▶ _Activity_: Your task is to filter the data below down to the lines holding "read".

▶ _Saved entries_:
========================================
-- ==== Sys2Proof/Laws/Table.lean ====
section
/-! SUPPORT. The laws of the sparse tables: a read after a write, and the canonical form that every write keeps. -/

namespace Sys2Proof.Machine

variable {α : Type}

@[simp] theorem tget_nil (d : α) (k : Nat) : tget d [] k = d := rfl

theorem tget_terase_self (d : α) (t : Table α) (k : Nat) : tget d (terase t k) k = d := by
  induction t with
  | nil => rfl
  | cons p t ih =>
    obtain ⟨k', v⟩ := p
    by_cases h : k' = k <;> simp [terase, tget, h, ih]

theorem tget_terase_ne (d : α) (t : Table α) {k j : Nat} (h : j ≠ k) : tget d (terase t k) j = tget d t j := by
  induction t with
  | nil => rfl
  | cons p t ih =>
    obtain ⟨k', v⟩ := p
    by_cases h' : k' = k
    · subst h'
      simp [terase, tget, ih, Ne.symm h]
    · simp [terase, tget, ih, h']

theorem tget_tinsert_ne (d : α) (t : Table α) (v : α) {k j : Nat} (h : j ≠ k) : tget d (tinsert k v t) j = tget d t j := by
  induction t with
  | nil => simp [tinsert, tget, Ne.symm h]
  | cons p t ih =>
    obtain ⟨k', v'⟩ := p
    by_cases h' : k < k'
    · simp [tinsert, tget, h', Ne.symm h]
    · simp [tinsert, tget, h', ih]

theorem tget_tinsert_self (d : α) (t : Table α) (k : Nat) (v : α) :
    tget d (tinsert k v (terase t k)) k = v := by
  induction t with
  | nil => simp [terase, tinsert, tget]
  | cons p t ih =>
    obtain ⟨k', v'⟩ := p
    by_cases h : k' = k
    · simp [terase, h, ih]
    · by_cases h' : k < k'
      · simp [terase, h, tinsert, tget, h']
      · simp [terase, h, tinsert, tget, h', ih]

/-- Clearing a set of keys puts them at their defaults and leaves the others alone. -/
theorem tget_tclear (p : Nat → Bool) (d : α) (t : Table α) (k : Nat) :
    tget d (tclear p t) k = if p k then d else tget d t k := by
  induction t with
  | nil => simp [tclear]
  | cons q t ih =>
    obtain ⟨k', v⟩ := q
    by_cases h : p k' = true
    · by_cases hk : k' = k
      · subst hk
        simp [tclear, h, ih]
      · simp [tclear, h, ih, tget, hk]
    · by_cases hk : k' = k
      · subst hk
        simp [tclear, h, tget]
      · simp [tclear, h, tget, ih, hk]

theorem ne_of_mem_terase {t : Table α} {k : Nat} {p : Nat × α} (h : p ∈ terase t k) : p.1 ≠ k := by
  induction t with
  | nil => simp [terase] at h
  | cons q t ih =>
    obtain ⟨k', v⟩ := q
    by_cases hk : k' = k
    · simp only [terase, hk, if_true] at h
      exact ih h
    · simp only [terase, hk, if_false, List.mem_cons] at h
      rcases h with rfl | h
      · exact hk
      · exact ih h

variable [DecidableEq α]

/-- A read after a write of the same key gives the value written. -/
@[simp] theorem tget_tset_self (d : α) (t : Table α) (k : Nat) (v : α) : tget d (tset d t k v) k = v := by
  unfold tset
  split
  · next h => rw [h, tget_terase_self]
  · exact tget_tinsert_self d t k v

/-- A write leaves every other key alone, whatever its own default was. -/
theorem tget_tset_ne (d e : α) (t : Table α) (v : α) {k j : Nat} (h : j ≠ k) : tget e (tset d t k v) j = tget e t j := by
  unfold tset
  split
  · exact tget_terase_ne e t h
  · rw [tget_tinsert_ne e _ v h, tget_terase_ne e t h]

/-! ### The canonical form -/

variable (d : Nat → α)

theorem twfFrom_mono {b c : Nat} {t : Table α} (h : twfFrom d b t = true) (hb : c ≤ b) : twfFrom d c t = true := by
  cases t with
  | nil => rfl
  | cons p t =>
    obtain ⟨k, v⟩ := p
    simp only [twfFrom, Bool.and_eq_true, decide_eq_true_eq] at h ⊢
    exact ⟨⟨Nat.le_trans hb h.1.1, h.1.2⟩, h.2⟩

theorem twfFrom_terase {b : Nat} {t : Table α} (h : twfFrom d b t = true) (k : Nat) : twfFrom d b (terase t k) = true := by
  induction t generalizing b with
  | nil => rfl
  | cons p t ih =>
    obtain ⟨k', v⟩ := p
    simp only [twfFrom, Bool.and_eq_true, decide_eq_true_eq] at h
    by_cases hk : k' = k
    · simp only [terase, hk, if_true]
      exact twfFrom_mono d (ih h.2) (by omega)
    · simp only [terase, hk, if_false, twfFrom, Bool.and_eq_true, decide_eq_true_eq]
      exact ⟨h.1, ih h.2⟩

theorem twfFrom_tinsert {b k : Nat} {v : α} {t : Table α} (h : twfFrom d b t = true) (hb : b ≤ k) (hv : v ≠ d k)
    (hk : ∀ p ∈ t, p.1 ≠ k) : twfFrom d b (tinsert k v t) = true := by
  induction t generalizing b with
  | nil => simp [tinsert, twfFrom, hb, hv]
  | cons p t ih =>
    obtain ⟨k', v'⟩ := p
    simp only [twfFrom, Bool.and_eq_true, decide_eq_true_eq] at h
    have hne : k' ≠ k := hk (k', v') (List.mem_cons_self ..)
    by_cases hlt : k < k'
    · simp only [tinsert, hlt, if_true, twfFrom, Bool.and_eq_true, decide_eq_true_eq]
      exact ⟨⟨hb, hv⟩, ⟨by omega, h.1.2⟩, h.2⟩
    · simp only [tinsert, hlt, if_false, twfFrom, Bool.and_eq_true, decide_eq_true_eq]
      exact ⟨h.1, ih h.2 (by omega) fun q hq => hk q (by simp [hq])⟩

/-- A write keeps the canonical form. -/
theorem twf_tset {t : Table α} (h : twf d t = true) (k : Nat) (v : α) : twf d (tset (d k) t k v) = true := by
  unfold tset twf at *
  split
  · exact twfFrom_terase d h k
  · next hv => exact twfFrom_tinsert d (twfFrom_terase d h k) (Nat.zero_le k) hv fun p hp => ne_of_mem_terase hp

/-- Clearing keys keeps the canonical form. -/
theorem twf_tclear (p : Nat → Bool) {t : Table α} (h : twf d t = true) : twf d (tclear p t) = true := by
  have go : ∀ (t : Table α) (b : Nat), twfFrom d b t = true → twfFrom d b (tclear p t) = true := by
    intro t
    induction t with
    | nil => intro b _; rfl
    | cons q t ih =>
      intro b h
      obtain ⟨k, v⟩ := q
      simp only [twfFrom, Bool.and_eq_true, decide_eq_true_eq] at h
      by_cases hp : p k = true
      · simp only [tclear, hp, if_true]
        exact twfFrom_mono d (ih _ h.2) (by omega)
      · simp only [tclear, hp, if_false, twfFrom, Bool.and_eq_true, decide_eq_true_eq, Bool.false_eq_true]
        exact ⟨h.1, ih _ h.2⟩
  exact go t 0 h

end Sys2Proof.Machine
end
========================================
▶ _Finished exercise_:
/-! SUPPORT. The laws of the sparse tables: a read after a write, and the canonical form that every write keeps. -/
/-- A read after a write of the same key gives the value written. -/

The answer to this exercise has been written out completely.